Effects of kinase inhibitors on PKCη levels. MCF-7 (A) or T47D (B) cells were treated with or without 10 μM BIM, 10 μM rottlerin, 1 μM Gö 6976, 25 μM Ly294002, 50 nM rapamycin, 50 μM PD98059, 10 μM U0126 or 2 μM KT5720 for 15 h. Western blot analysis was performed with total cellular extracts using the indicated antibodies. Actin was used as a loading control.

3.2. PKC and PI3K inhibitors induce PKCη downregulation via two distinct pathways

Since PKC activators induce upregulation of PKCη, we examined if the general PKC inhibitor Gö 6983 or the PI3K inhibitor Ly294002 could block PKC activator-induced upregulation of PKCη. Figure 2 shows that while the PKC activator PDBu induced downregulation of PKCα, -δ and -ε, it caused upregulation of PKCη. Consistent with the notion that PKC activity is required for PKC activator-induced downregulation of PKCs [5, 6, 24], the general PKC inhibitor Gö 6983 prevented PDBu-induced downregulation of PKCα and PKCδ. However, Gö 6983 was able to induce PKCη downregulation in PDBu-treated cells. The PI3K inhibitor Ly294002 caused a substantial decrease in basal PKCη level but the constitutive levels of PKCα, -δ and -ε were not altered by the Ly294002 treatment. In contrast to Gö 6983, Ly294002 was unable to induce PKCη downregulation in PDBu-treated cells. These results suggest that Gö 6983 and Ly294002 induced PKCη downregulation via two distinct pathways.

Fig. 2.

Fig. 2

Open in a new tab

Effect of PKC activators on PKCη downregulation by PKC and PI3K inhibitors. MCF-7 cells were pretreated with 1 μM PDBu for 15 min, followed by treatment with or without 1μM Gö 6983 or 25 μM Ly294002 for 15 h. Western blot analysis was performed with total cellular extracts using the indicated antibodies. Actin was used as a loading control.

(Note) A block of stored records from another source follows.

-- ==== Sys2Proof/Laws/Operands.lean ====
section
/-! SUPPORT. What each shape of instruction can do when it goes on. -/

namespace Sys2Proof.Machine

/-- An operand that gives a byte is an immediate, or an address the Bus reads. -/
theorem operandValue_next {s : State} {o : Operand} {v : Byte} (h : operandValue s o = .next v) :
    (o = .imm v) ∨ ((∀ b, o ≠ .imm b) ∧ busRead s (resolve s o).addr = .next v) := by
  cases o <;> simp_all [operandValue]

theorem readOperand_next {s t : State} {i : Instr} {o : Operand} {f : State → Byte → State}
    (h : readOperand s i o f = .next t) :
    ∃ v, operandValue s o = .next v ∧ t = (f s v).charge i (pageCrossCycles i (resolve s o).crossed) := by
  obtain ⟨v, hv, ht⟩ := andThen_eq_next.1 h
  exact ⟨v, hv, by simpa using ht.symm⟩

theorem storeOperand_next {s t : State} {i : Instr} {o : Operand} {v : Byte}
    (h : storeOperand s i o v = .next t) :
    ∃ u, busWrite s (resolve s o).addr v = .next u ∧
      t = u.charge i (pageCrossCycles i (resolve s o).crossed) := by
  obtain ⟨u, hu, ht⟩ := andThen_eq_next.1 h
  exact ⟨u, hu, by simpa using ht.symm⟩

theorem modifyOperand_next {s t : State} {i : Instr} {o : Operand} {f : Byte → Byte → Byte × Byte}
    (h : modifyOperand s i o f = .next t) :
    ∃ v u, operandValue s o = .next v ∧ busWrite s (resolve s o).addr (f v s.p).1 = .next u ∧
      t = (u.setP (f v s.p).2).charge i (pageCrossCycles i (resolve s o).crossed) := by
  obtain ⟨v, hv, h⟩ := andThen_eq_next.1 h
  obtain ⟨u, hu, ht⟩ := andThen_eq_next.1 h
  exact ⟨v, u, hv, hu, by simpa using ht.symm⟩

theorem inherent_next {s t : State} {i : Instr} {f : State → State} (h : inherent s i f = .next t) :
    t = (f s).charge i 0 := by simpa [inherent] using h.symm

/-- A shift of the accumulator. -/
theorem shiftOp_acc_next {s t : State} {i : Instr} {f : Byte → Bool → Byte × Bool}
    (h : shiftOp s i f .acc = .next t) :
    t = ((s.setA (f s.a (s.flag .c)).1).setP
      (shiftStatus s.p (f s.a (s.flag .c)).1 (f s.a (s.flag .c)).2)).charge i 0 :=
  inherent_next (i := i) (s := s)
    (f := fun s => (s.setA (f s.a (s.flag .c)).1).setP
      (shiftStatus s.p (f s.a (s.flag .c)).1 (f s.a (s.flag .c)).2)) h

/-- A shift of a memory byte. -/
theorem shiftOp_mem_next {s t : State} {i : Instr} {f : Byte → Bool → Byte × Bool} {o : RmwOperand}
    (h : shiftOp s i f (.mem o) = .next t) :
    ∃ v u, operandValue s o.operand = .next v ∧
      busWrite s (resolve s o.operand).addr (f v (s.flag .c)).1 = .next u ∧
      t = (u.setP (shiftStatus s.p (f v (s.flag .c)).1 (f v (s.flag .c)).2)).charge i
        (pageCrossCycles i (resolve s o.operand).crossed) :=
  modifyOperand_next (i := i) (s := s) (o := o.operand)
    (f := fun v p => ((f v (getFlag p .c)).1,
      shiftStatus p (f v (getFlag p .c)).1 (f v (getFlag p .c)).2)) h

theorem branch_next {s t : State} {i : Instr} {d : Byte} {c : Bool} (h : branch s i d c = .next t) :
    (c = false ∧ t = s.charge i 0) ∨
      (c = true ∧ ∃ n, t = (s.setPc (s.pc + signExtend16 d)).charge i n) := by
  unfold branch at h
  cases c
  · exact .inl ⟨rfl, by simpa using h.symm⟩
  · exact .inr ⟨rfl, _, by simpa using h.symm⟩

/-- A branch always goes on: its target is only a value for PC. -/
theorem branch_eq (s : State) (i : Instr) (d : Byte) (c : Bool) :
    branch s i d c =
      .next (if c then (s.setPc (s.pc + signExtend16 d)).charge i
          (if page (s.pc + signExtend16 d) ≠ page s.pc then 2 else 1)
        else s.charge i 0) := by
  cases c <;> rfl

end Sys2Proof.Machine
end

3.3. Ly294002 induces PKCη downregulation via ubiquitin proteasome-mediated pathway

Both calcium-activated proteases, such as calpains as well as ubiquitin proteasome-mediated pathway have been implicated in the activation-induced downregulation of PKCs [4-6]. Therefore, we examined the ability of calpain inhibitor calpeptin, cathepsin inhibitor I and proteasome inhibitor MG-132 or lactacystin in preventing downregulation of PKCη by Gö 6983 or Ly294002. Figure 3 shows that neither calpain inhibitor nor cathepsin inhibitor blocked PKCη downregulation induced by either Gö 6983 or Ly294002. Although the proteasome inhibitor MG-132 prevented PKCη downregulation by Ly294002, it had only a modest effect on Gö 6983-mediated downregulation of PKCη (Figs. 4A & 4B). Similar results were observed in T47D cells where two different proteasome inhibitors MG-132 and lactacystin blocked Ly294002-mediated but not Gö 6983-mediated downregulation of PKCη (Fig. 4C). These results demonstrate that Ly294002 but not Gö 6983 induces PKCη downregulation via the proteasome-mediated pathway.

Fig. 3.

Fig. 3

Open in a new tab

Effect of protease inhibitors on PKCη downregulation in MCF-7 cells. MCF-7 cells were pretreated with or without 50 μM calpeptin or 50 μM cathepsin inhibitor I for 30 min, followed by treatment with 1 μM Gö 6983 or 25 μM Ly294002 for 12 h. Western blot analysis was performed with total cellular extracts using the indicated antibodies. GAPDH was used as a loading control. Results are representative of 2 independent experiments.

Fig. 4.

Fig. 4

Open in a new tab

Effect of proteasome inhibitors on PKCη downregulation. A, MCF-7 cells were pretreated with 10 μM MG-132 for 30 min, followed by treatment with 1 μM Gö 6983 or 25 μM Ly294002 for 12 h. Western blot analysis was performed with total cellular extracts using the indicated antibodies. GAPDH was used as a loading control. B, Densitometric quantification of PKCη protein levels from 3 separate experiments corrected for loading. Data represents the mean +/- s.e.m. The asterisk (*) indicates significant difference of MG-132 treated cells from control or treatment with the inhibitors alone using Student's t-test. *, P<0.05; **, P<0.005 C, T47D cells were pretreated with 10 M MG-132 or 10 μM lactacystin for 30 min, followed by treatment with 1 μM Gö 6983 or 10 μM Ly294002 for 15 h. Western blot analysis was performed with total cellular extracts using the indicated antibodies. Actin was used as a loading control.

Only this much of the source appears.